-- Opening Marker --
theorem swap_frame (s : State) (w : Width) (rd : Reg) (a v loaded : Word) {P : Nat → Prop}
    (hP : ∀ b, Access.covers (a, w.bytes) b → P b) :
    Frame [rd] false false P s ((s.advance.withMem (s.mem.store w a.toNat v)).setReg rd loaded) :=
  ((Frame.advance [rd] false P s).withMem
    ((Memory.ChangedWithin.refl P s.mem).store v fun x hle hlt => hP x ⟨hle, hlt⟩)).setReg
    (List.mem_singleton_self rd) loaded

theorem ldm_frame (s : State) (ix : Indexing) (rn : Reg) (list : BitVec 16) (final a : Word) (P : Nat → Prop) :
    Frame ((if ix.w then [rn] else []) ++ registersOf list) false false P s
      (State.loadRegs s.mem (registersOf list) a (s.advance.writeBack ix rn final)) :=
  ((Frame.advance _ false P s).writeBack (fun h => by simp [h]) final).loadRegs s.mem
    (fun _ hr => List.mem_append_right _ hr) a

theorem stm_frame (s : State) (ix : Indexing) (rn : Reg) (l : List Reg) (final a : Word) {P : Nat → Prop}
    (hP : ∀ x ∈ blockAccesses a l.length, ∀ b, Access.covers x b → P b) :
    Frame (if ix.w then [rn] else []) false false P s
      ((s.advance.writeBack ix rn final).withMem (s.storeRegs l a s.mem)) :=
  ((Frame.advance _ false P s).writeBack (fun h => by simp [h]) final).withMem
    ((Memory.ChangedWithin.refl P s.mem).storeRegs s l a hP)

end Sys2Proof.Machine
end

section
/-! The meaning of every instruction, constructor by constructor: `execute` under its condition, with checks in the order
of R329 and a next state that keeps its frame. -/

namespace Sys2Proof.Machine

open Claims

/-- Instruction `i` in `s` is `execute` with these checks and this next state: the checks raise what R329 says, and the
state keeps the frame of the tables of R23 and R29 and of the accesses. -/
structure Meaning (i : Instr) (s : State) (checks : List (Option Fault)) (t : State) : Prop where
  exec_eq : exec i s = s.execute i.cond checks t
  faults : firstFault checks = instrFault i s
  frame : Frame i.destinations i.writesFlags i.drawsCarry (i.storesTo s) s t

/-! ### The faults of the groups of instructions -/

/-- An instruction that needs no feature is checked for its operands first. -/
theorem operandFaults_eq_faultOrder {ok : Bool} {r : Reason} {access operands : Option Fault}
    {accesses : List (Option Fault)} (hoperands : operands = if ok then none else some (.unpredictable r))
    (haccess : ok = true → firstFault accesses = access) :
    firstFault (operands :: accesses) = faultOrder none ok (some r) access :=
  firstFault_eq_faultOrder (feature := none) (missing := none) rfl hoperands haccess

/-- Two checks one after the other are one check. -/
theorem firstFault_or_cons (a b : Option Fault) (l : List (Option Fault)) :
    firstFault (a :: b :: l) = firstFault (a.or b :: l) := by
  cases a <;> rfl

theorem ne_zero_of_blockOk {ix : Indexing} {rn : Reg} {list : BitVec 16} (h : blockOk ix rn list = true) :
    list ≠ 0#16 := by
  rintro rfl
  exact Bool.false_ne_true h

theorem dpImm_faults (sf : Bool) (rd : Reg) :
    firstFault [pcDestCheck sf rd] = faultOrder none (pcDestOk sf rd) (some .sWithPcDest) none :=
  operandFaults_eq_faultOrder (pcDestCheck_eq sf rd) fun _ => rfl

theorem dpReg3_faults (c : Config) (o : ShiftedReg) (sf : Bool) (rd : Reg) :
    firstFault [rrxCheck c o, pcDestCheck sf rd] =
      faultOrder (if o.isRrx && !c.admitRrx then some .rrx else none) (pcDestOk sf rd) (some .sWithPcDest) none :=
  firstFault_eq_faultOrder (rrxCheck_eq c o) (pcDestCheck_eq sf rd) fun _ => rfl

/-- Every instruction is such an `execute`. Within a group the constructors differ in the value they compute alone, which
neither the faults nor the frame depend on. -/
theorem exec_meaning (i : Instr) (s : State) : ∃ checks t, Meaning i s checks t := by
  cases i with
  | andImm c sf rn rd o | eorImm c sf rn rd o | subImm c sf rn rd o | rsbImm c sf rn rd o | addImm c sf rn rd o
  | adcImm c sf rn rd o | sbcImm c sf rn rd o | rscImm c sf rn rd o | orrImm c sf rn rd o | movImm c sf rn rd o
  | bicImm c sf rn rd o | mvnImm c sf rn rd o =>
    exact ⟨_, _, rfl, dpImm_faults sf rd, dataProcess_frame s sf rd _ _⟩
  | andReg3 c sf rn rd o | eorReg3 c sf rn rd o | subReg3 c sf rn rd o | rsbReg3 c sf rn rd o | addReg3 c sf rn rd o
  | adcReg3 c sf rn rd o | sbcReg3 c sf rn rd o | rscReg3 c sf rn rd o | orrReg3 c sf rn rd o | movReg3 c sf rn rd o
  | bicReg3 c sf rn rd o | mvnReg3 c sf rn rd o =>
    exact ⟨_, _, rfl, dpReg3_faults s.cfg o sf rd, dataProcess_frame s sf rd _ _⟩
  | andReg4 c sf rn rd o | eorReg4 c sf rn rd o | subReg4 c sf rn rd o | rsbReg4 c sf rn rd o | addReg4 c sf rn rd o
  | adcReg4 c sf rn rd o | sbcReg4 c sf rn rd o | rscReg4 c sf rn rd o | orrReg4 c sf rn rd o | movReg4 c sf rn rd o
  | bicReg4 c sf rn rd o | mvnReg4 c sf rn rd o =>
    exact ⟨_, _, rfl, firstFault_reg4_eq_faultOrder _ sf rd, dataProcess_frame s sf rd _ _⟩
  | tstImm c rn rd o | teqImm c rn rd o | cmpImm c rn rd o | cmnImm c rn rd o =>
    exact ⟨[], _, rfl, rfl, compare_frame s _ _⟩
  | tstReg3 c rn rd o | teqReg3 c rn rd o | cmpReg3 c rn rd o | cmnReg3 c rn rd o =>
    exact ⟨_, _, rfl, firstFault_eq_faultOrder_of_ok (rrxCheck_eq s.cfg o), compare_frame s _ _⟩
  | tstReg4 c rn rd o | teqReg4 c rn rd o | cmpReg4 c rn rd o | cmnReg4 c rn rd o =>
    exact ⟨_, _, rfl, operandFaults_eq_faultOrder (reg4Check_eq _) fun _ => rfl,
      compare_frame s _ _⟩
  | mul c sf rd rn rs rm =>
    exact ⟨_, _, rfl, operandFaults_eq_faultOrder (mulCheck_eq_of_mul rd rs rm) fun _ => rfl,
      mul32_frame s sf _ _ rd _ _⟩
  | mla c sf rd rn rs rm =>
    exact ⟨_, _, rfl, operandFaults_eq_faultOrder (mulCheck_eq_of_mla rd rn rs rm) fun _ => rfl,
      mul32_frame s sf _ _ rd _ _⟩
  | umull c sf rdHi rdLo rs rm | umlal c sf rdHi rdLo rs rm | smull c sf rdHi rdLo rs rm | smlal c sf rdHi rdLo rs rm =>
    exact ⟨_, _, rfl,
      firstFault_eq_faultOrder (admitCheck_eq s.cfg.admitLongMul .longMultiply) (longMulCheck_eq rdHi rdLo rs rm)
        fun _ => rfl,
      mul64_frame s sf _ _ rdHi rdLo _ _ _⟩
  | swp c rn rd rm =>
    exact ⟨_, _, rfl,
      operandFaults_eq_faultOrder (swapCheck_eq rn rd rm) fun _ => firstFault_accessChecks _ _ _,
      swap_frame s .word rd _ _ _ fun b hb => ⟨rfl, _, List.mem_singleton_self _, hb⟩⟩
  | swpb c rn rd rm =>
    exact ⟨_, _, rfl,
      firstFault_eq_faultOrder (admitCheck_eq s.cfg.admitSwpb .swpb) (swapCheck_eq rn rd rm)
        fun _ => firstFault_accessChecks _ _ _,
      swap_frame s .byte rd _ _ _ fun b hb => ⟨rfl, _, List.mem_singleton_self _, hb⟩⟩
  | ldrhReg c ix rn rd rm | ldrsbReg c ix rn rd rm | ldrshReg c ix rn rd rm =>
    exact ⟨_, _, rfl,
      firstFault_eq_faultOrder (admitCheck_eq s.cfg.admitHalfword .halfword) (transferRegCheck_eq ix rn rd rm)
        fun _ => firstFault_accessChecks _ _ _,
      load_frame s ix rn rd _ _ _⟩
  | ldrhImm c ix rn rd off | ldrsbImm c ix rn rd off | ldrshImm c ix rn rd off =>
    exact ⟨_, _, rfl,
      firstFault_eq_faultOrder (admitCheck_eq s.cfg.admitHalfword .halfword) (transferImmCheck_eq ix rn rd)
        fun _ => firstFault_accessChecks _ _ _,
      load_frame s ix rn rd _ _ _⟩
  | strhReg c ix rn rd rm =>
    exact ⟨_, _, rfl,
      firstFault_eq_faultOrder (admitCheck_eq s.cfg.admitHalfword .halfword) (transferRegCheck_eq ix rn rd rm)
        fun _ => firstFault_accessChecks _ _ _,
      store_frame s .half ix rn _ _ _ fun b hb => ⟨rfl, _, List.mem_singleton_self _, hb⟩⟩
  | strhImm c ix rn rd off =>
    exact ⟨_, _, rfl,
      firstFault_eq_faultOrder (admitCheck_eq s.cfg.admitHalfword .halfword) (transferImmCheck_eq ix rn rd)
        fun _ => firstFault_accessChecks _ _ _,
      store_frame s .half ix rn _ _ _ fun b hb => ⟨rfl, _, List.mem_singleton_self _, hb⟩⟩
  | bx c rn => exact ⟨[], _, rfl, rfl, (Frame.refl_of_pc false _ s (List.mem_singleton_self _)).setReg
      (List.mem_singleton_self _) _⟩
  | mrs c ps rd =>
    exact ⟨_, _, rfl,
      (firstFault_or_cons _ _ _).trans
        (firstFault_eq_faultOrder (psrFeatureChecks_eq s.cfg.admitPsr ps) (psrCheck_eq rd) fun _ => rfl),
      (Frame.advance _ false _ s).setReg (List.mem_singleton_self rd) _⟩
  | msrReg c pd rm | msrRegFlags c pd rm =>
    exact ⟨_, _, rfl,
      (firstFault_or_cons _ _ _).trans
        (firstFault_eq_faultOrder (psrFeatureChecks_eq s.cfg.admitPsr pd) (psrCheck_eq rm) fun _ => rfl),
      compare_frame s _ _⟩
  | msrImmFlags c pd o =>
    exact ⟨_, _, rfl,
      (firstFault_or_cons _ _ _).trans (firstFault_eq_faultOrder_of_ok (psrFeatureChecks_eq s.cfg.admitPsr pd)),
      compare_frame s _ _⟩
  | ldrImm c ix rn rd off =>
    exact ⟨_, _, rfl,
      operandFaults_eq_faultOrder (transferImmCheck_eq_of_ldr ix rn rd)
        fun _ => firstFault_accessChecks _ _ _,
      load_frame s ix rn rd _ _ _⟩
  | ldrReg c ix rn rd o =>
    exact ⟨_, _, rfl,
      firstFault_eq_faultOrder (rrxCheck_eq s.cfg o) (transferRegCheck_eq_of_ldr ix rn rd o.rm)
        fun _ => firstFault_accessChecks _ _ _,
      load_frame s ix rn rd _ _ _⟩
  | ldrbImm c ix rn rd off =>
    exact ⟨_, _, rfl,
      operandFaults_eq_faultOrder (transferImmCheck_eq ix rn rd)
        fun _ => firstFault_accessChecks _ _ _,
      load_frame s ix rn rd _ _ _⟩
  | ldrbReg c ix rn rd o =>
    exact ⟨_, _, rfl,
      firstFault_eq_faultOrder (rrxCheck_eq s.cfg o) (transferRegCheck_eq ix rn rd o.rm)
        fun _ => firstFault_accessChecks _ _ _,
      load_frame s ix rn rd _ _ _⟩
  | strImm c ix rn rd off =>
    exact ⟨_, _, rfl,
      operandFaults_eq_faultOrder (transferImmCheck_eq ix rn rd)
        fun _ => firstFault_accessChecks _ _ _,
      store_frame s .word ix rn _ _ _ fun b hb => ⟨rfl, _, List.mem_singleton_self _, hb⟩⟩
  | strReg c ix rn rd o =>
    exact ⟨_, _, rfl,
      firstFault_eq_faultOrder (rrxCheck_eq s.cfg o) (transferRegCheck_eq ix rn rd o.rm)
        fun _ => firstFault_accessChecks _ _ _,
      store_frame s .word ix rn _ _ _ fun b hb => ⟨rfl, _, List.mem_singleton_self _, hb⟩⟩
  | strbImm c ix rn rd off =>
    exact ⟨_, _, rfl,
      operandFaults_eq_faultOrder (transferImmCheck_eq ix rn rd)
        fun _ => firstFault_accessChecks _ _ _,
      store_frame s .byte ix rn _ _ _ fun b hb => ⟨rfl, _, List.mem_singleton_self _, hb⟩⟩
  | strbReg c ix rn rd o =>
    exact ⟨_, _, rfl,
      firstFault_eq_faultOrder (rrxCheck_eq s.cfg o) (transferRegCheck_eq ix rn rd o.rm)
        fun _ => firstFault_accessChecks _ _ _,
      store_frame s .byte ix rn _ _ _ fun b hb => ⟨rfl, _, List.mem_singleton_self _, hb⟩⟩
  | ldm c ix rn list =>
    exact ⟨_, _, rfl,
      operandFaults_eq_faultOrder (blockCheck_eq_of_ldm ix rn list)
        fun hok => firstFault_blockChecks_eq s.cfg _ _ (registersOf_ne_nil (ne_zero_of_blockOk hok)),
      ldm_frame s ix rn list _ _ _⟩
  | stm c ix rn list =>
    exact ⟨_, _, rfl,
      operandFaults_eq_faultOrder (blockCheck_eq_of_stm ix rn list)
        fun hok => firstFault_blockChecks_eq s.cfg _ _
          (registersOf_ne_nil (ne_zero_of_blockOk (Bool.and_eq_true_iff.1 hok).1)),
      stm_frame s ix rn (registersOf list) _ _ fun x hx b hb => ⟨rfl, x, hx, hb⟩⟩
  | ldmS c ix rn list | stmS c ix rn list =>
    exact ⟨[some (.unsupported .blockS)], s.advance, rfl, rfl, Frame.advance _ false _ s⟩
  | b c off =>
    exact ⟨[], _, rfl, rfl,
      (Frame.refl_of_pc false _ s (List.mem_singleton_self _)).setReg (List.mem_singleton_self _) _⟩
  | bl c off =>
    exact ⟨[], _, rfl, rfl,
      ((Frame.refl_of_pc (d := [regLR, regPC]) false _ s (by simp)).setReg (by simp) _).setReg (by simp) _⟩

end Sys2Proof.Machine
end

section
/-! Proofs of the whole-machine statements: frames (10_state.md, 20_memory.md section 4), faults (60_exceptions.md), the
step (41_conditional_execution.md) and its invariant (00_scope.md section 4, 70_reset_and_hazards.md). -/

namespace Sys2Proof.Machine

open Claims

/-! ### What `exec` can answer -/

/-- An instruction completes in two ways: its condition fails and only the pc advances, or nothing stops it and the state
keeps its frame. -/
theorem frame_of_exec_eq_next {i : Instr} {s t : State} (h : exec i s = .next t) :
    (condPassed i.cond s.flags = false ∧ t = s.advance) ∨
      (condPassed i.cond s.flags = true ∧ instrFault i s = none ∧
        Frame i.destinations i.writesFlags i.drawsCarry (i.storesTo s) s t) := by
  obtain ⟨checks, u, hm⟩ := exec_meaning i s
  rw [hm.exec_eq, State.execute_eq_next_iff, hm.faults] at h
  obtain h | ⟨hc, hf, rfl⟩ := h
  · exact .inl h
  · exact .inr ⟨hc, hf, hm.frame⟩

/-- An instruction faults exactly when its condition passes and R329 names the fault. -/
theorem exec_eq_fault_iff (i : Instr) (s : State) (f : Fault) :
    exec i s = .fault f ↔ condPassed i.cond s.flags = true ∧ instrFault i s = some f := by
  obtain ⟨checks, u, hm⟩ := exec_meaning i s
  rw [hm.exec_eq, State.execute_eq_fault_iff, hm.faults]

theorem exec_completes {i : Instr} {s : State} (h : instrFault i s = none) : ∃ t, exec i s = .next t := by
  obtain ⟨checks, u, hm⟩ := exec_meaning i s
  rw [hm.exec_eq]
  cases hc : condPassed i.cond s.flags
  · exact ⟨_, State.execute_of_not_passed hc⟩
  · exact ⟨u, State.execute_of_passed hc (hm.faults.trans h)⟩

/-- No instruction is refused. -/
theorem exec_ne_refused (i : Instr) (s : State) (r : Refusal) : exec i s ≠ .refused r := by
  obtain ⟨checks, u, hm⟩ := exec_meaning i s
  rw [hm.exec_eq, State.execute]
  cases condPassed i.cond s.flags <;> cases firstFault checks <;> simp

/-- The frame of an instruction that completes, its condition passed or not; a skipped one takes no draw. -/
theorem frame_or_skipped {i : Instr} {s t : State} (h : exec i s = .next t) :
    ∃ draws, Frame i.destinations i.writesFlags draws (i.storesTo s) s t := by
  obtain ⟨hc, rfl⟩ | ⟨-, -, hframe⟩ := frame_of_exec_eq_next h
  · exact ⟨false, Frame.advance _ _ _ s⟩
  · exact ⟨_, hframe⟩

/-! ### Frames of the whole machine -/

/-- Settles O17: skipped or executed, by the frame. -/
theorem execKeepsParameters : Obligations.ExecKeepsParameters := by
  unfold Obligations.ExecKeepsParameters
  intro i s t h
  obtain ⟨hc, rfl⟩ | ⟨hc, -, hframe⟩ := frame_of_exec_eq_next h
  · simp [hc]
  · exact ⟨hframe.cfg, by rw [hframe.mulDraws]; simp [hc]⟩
-- Closing Marker --
From the records given above, copy all lines containing "instrFault".

  faults : firstFault checks = instrFault i s
      (condPassed i.cond s.flags = true ∧ instrFault i s = none ∧
    exec i s = .fault f ↔ condPassed i.cond s.flags = true ∧ instrFault i s = some f := by
theorem exec_completes {i : Instr} {s : State} (h : instrFault i s = none) : ∃ t, exec i s = .next t := by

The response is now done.